Stored items from a collection:

/-- A command that goes on goes on again, and changes nothing: an unwritten operand is recorded already. -/
theorem exec_again {i : Instr} {s t : State} (h : exec i s = .next t) : exec i t = .next t := by
  have hblock : t.block = effect s.params.mapArith i s.block := exec_next_block h
  have hparams : t.params = s.params := by rw [exec_next h]
  have hon : t.onUnwritten = s.onUnwritten := by rw [exec_next h]
  have hmarks : KeepsMarks s.block t.block := hblock ▸ keepsMarks_effect _ i s.block
  have hready : Ready i t := (exec_eq_next_iff.mp h).1.imp hon.trans (·.mono hmarks)
  obtain ⟨u, hu⟩ : ∃ u, exec i t = .next u := ⟨_, exec_eq_next_iff.mpr ⟨hready, rfl⟩⟩
  have hfault : u.modelFault = t.modelFault := by
    by_cases hw : OperandsWritten i t.block
    · exact exec_modelFault_of_written hu hw
    · have hws : ¬ OperandsWritten i s.block := fun hws => hw (hws.mono hmarks)
      rw [exec_modelFault_of_not_written hu hw, exec_modelFault_of_not_written h hws, Option.or_assoc, Option.or_self]
  have heffect : effect t.params.mapArith i t.block = t.block := by rw [hparams, hblock, effect_effect]
  rw [hu, exec_next hu, hfault, heffect]

/-- Settles O29: CMD holds the word already, and the command repeats its effect (`exec_again`). -/
theorem repeatedCommandChangesNothing : Obligations.RepeatedCommandChangesNothing := by
  intro w s t h
  obtain ⟨-, hcmd, -, -⟩ := issue_next h
  have hstore : t.storeCmd w = t := by rw [← hcmd]; rfl
  rw [issue, hstore]
  cases hdec : decode w with
  | command i =>
    rw [issue, execute_of_command hdec] at h
    rw [execute_of_command hdec]
    exact exec_again h
  | illegal why =>
    rw [issue, execute_of_illegal hdec] at h
    rw [execute_of_illegal hdec]
    cases h
    rfl

end Sys2Proof.Machine

/-! The encoding (spec/30_encoding.md R80 to R85): the bytes of a CMD write and its word are two views of one number, so the
decoder on bytes accepts what the decoder on words does. -/

namespace Sys2Proof

/-- Four bytes are those of the word they make (spec/20_memory.md R52). -/
theorem ofNat_leNat_eq_iff {bs : List Byte} (hlen : bs.length = 4) {w : Word} :
    BitVec.ofNat 32 (leNat bs) = w ↔ bs = leBytes 4 w.toNat := by
  constructor
  · rintro rfl
    have hlt : leNat bs < 2 ^ 32 := by simpa [hlen] using leNat_lt bs
    rw [BitVec.toNat_ofNat, Nat.mod_eq_of_lt hlt, ← hlen, leBytes_leNat]
  · rintro rfl
    rw [leNat_leBytes, Nat.mod_eq_of_lt (by simpa using w.isLt), BitVec.ofNat_toNat, BitVec.setWidth_eq]

/-- A decoder always takes exactly one word (R81), and there the bytes decode as the word does. -/
theorem decodeBytes_eq_command_iff {bs : List Byte} {i : Instr} :
    decodeBytes bs = .command i ↔ bs = encodeBytes i := by
  by_cases hlen : bs.length = 4
  · rw [decodeBytes, if_pos hlen, decode_eq_command_iff, ofNat_leNat_eq_iff hlen, encodeBytes]
  · rw [decodeBytes, if_neg hlen]
    constructor
    · intro h
      cases h
    · rintro rfl
      exact absurd (leBytes_length 4 _) hlen

theorem decodeTableWord_encode (i : Instr) : decodeTableWord 32 (encode i).toNat = some i := by
  have hbytes : decodeBytes (leBytes 4 (encode i).toNat) = .command i := decodeBytes_eq_command_iff.mpr rfl
  rw [decodeTableWord, if_pos ⟨le_rfl, (encode i).isLt⟩, hbytes]

/-- The legal words are those that select a command (R84, R85). -/
theorem wellFormedWord_iff_exists_decode {w : Word} : wellFormedWord w = true ↔ ∃ i, decode w = .command i := by
  cases h : decode w with
  | command i =>
    obtain rfl := decode_eq_command_iff.mp h
    simp [wellFormedWord_encode]
  | illegal why => simp [wellFormedWord_of_illegal h]

theorem exists_decode_illegal {w : Word} (hw : wellFormedWord w = false) : ∃ why, decode w = .illegal why := by
  cases h : decode w with
  | command i => simp [wellFormedWord_iff_exists_decode.mpr ⟨i, h⟩] at hw
  | illegal why => exact ⟨why, rfl⟩

theorem opcodeField_eq_setWidth (w : Word) : opcodeField w = w.setWidth 8 :=
  (BitVec.setWidth_eq_extractLsb' (by decide)).symm

/-- Settles O4: both decoders invert the encoder. -/
theorem encodeDecodeRoundTrip : Obligations.EncodeDecodeRoundTrip := fun i =>
  ⟨decodeBytes_eq_command_iff.mpr rfl, decode_eq_command_iff.mpr rfl, decodeTableWord_encode i, wellFormedWord_encode i⟩

/-- Settles O5: only a command's encoding decodes to it. -/
theorem decodeAcceptsOnlyEncodings : Obligations.DecodeAcceptsOnlyEncodings :=
  ⟨fun _ _ => decodeBytes_eq_command_iff, fun _ _ => decode_eq_command_iff, fun _ => wellFormedWord_iff_exists_decode⟩

end Sys2Proof

/-! What an illegal command word does (spec/30_encoding.md R84, R85), and how a CMD write comes to run a command (R82). -/

namespace Sys2Proof.Machine

open Sys2Proof

/-- A word that selects no command is stored, reports ILLEGAL_COMMAND and does nothing else. -/
theorem exists_issue_of_not_wellFormed {w : Word} (hw : wellFormedWord w = false) (s : State) :
    ∃ t, issue w s = .next t ∧ t.block.cmd = w ∧ t.block.status = statusWord (w.setWidth 8) 3 0 0 0 ∧
      OnlyChanges [] (s.storeCmd w) t := by
  obtain ⟨why, hdec⟩ := exists_decode_illegal hw
  refine ⟨_, execute_of_illegal hdec (s.storeCmd w), rfl, ?status, (writesRegs_raise _ _).onlyChanges⟩
  case status => rw [← opcodeField_eq_setWidth]; rfl

/-- Settles O6: a word with a reserved bit set is not well formed. -/
theorem reservedBitsAreIllegal : Obligations.ReservedBitsAreIllegal := by
  intro s w hrsvd
  have hw : wellFormedWord w = false := by
    rw [wellFormedWord, beq_eq_false_iff_ne.mpr hrsvd, Bool.false_and]
  obtain ⟨t, ht, hcmd, hstatus, hframe⟩ := exists_issue_of_not_wellFormed hw s
  exact ⟨t, ht, hcmd, by rw [hstatus, statusErr_statusWord], hstatus, hframe⟩

/-- Every word has one outcome (R85): that of the one command it selects, or ILLEGAL_COMMAND. -/
theorem execute_command_or_illegal (w : Word) :
    (∃! i, decode w = .command i ∧ ∀ s, execute w s = exec i s) ∨
      ∀ s, ∃ t, execute w s = .next t ∧ statusErr t.block.status = 3 := by
  cases hdec : decode w with
  | command i =>
    refine .inl ⟨i, ⟨rfl, execute_of_command hdec⟩, ?_⟩
    rintro j ⟨hj, -⟩
    cases hj
    rfl
  | illegal why => exact .inr fun s => ⟨_, execute_of_illegal hdec s, statusErr_statusWord ..⟩

/-- Settles O7: the table row by row, then the reserved OPCODEs, which are not well formed, then every word. -/
theorem opcodeMapIsTotal : Obligations.OpcodeMapIsTotal := by
  have hrow (i : Instr) : decode (encode i) = .command i := decode_eq_command_iff.mpr rfl
  refine ⟨hrow .nop, hrow .maplat, hrow .maplng, hrow .unmaplat, hrow .unmaplng, hrow .ilv, hrow .dilv, hrow .k2s,
    hrow .s2k, hrow .valid, hrow .enc, hrow .dec, ?reserved, execute_command_or_illegal⟩
  case reserved =>
    intro s w _ hop
    have hw : wellFormedWord w = false := by
      rw [← Bool.not_eq_true, wellFormedWord_iff_toNat_le]
      omega
    exact exists_issue_of_not_wellFormed hw s

/-- A CMD write is always legal (R55), and issues its word before it is answered (R82). -/
theorem step_of_cmd_write {s : State} {host : Nat} {v : DWord} {rest : List Event}
    (hi : s.inbox = .access host (.write s.params.base 4 v) :: rest) :
    step s = answering host .written (issue (v.setWidth 32) { s with inbox := rest }) := by
  have hw : inWindow s.params.base s.params.base = true := inWindow_iff.mpr ⟨le_rfl, by omega⟩
  have hl : legal (s.params.base - s.params.base) 4 = true := by rw [Nat.sub_self]; decide
  rw [step_of_write hi hw hl, Nat.sub_self]
  exact writeWindow_of_cmd rfl

/-- Where the word selects a command, that command runs. -/
theorem step_of_cmd_write_command {s : State} {host : Nat} {v : DWord} {rest : List Event} {i : Instr}
    (hi : s.inbox = .access host (.write s.params.base 4 v) :: rest) (hdec : decode (v.setWidth 32) = .command i) :
    step s = answering host .written (exec i ({ s with inbox := rest }.storeCmd (v.setWidth 32))) := by
  rw [step_of_cmd_write hi, issue, execute_of_command hdec]

/-- The command that `withFetchWord` places is the next to run, with every byte marked as written. -/
theorem step_withFetchWord (s : State) (i : Instr) :
    step (s.withFetchWord 32 (encode i).toNat) =
      answering 0 .written (exec i ({ s with block := s.block.allMarked }.storeCmd (encode i))) := by
  have hword : (BitVec.ofNat 64 ((encode i).toNat % 2 ^ 32 % 2 ^ 32)).setWidth 32 = encode i := by
    cases i <;> rfl
  have hdec := decode_eq_command_iff.mpr hword
  rw [step_of_cmd_write_command (s := s.withFetchWord 32 (encode i).toNat) rfl hdec, hword]
  rfl

/-- Settles O8: a CMD write issues its word, and `withFetchWord` places one whose operands are written. -/
theorem stepExecutesTheCmdWrite : Obligations.StepExecutesTheCmdWrite := by
  refine ⟨fun s host v rest hi => ⟨step_of_cmd_write hi, fun i => step_of_cmd_write_command hi⟩, fun s i => ?placed⟩
  case placed =>
    have hnext := exec_of_written (s := { s with block := s.block.allMarked }.storeCmd (encode i))
      (operandsWritten_allMarked i { s.block with cmd := encode i })
    exact ⟨step_withFetchWord s i, _, (step_withFetchWord s i).trans (congrArg _ hnext)⟩

end Sys2Proof.Machine

/-! The pseudo-instructions (spec/30_encoding.md R88): a host that stores every byte of a register leaves what a command's
write of that register does (spec/10_state.md R34, spec/20_memory.md R58). -/

namespace Sys2Proof.Machine

open Sys2Proof

/-- Mark `k` is that of offset 0x08 + k (R34). -/
theorem marks_getElem (b : Block) {k : Nat} (hk : k < 44) : b.marks[k] = b.markAt (8 + k) := by
  simp [Block.markAt, hk]

/-- A data register's offsets hold data. -/
theorem isData_dataReg {r : DataReg} {k : Nat} (hk : k < r.bytes) : (rowOf (r.offset + k)).isData = true := by
  rw [rowOf_data_iff.mpr ⟨Nat.le_add_right _ _, Nat.add_lt_add_left hk _⟩]
  rfl

/-- The data registers fill the offsets 0x08 to 0x33 (R21). -/
theorem isData_of_lt {o : Nat} (h8 : 8 ≤ o) (ho : o < 0x34) : (rowOf o).isData = true := by
  cases hr : rowOf o with
  | data r => rfl
  | cmd | status | reserved =>
    have hb := (rowOf_eq_iff (by omega) _).mp hr
    simp only [Row.first, Row.bytes] at hb
    omega

/-- Two blocks are the same where CMD, STATUS and every data byte, with its mark, are. -/
theorem Block.eq_of_sameByte {b c : Block} (hcmd : c.cmd = b.cmd) (hstatus : c.status = b.status)
    (hbytes : ∀ o, (rowOf o).isData = true → SameByte o b c) : c = b := by
  apply Block.eq_of_sameReg hcmd hstatus
  case hregs =>
    intro r k hk
    rw [← windowByte_dataReg c r hk, ← windowByte_dataReg b r hk]
    exact (hbytes _ (isData_dataReg hk)).1
  case hmarks =>
    ext k hk
    rw [marks_getElem c hk, marks_getElem b hk]
    exact (hbytes _ (isData_of_lt (by omega) (by omega))).2

theorem SameByte.symm {o : Nat} {b c : Block} (h : SameByte o b c) : SameByte o c b := ⟨h.1.symm, h.2.symm⟩

/-- Storing from offset `o` up what a read there answers in the block `c` makes the bytes those of `c`, if marked there. -/
theorem sameByte_storeBytes_loadBytes {c : Block} {o n x : Nat} (hn : n ≤ 8) (hx : o ≤ x ∧ x < o + n)
    (hd : (rowOf x).isData = true) (hm : c.markAt x = true) (b : Block) :
    SameByte x c (b.storeBytes o (c.loadBytes o n) n) := by
  constructor
  · rw [windowByte_storeBytes, if_pos ⟨hx.1, hx.2, hd⟩, byteOf_loadBytes _ _ _ _ hn (by omega), if_pos (by omega),
      Nat.add_sub_cancel' hx.1]
  · rw [markAt_storeBytes _ _ _ _ (lt_of_isData hd), decide_eq_true ⟨hx.1, hx.2, hd⟩, Bool.or_true, hm]

/-- A block that agrees with a write of the register `r` inside it, and with the block before elsewhere. -/
theorem WritesRegs.eq_of_sameByte {r : DataReg} {b c d : Block} (hw : WritesRegs [r] b c) (hcmd : d.cmd = b.cmd)
    (hstatus : d.status = c.status) (hin : ∀ o, rowOf o = .data r → SameByte o c d)
    (hout : ∀ o, (rowOf o).isData = true → rowOf o ≠ .data r → SameByte o b d) : d = c := by
  refine Block.eq_of_sameByte (hcmd.trans hw.cmd.symm) hstatus fun o hd => ?_
  by_cases ho : rowOf o = .data r
  · exact hin o ho
  · exact (hw.sameByte hd (by simpa using ho)).symm.trans (hout o hd ho)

What to produce
In the entries above, identify each line that includes the string "hblock", then copy it.

Output below
  have hblock : t.block = effect s.params.mapArith i s.block := exec_next_block h
  have hmarks : KeepsMarks s.block t.block := hblock ▸ keepsMarks_effect _ i s.block
  have heffect : effect t.params.mapArith i t.block = t.block := by rw [hparams, hblock, effect_effect]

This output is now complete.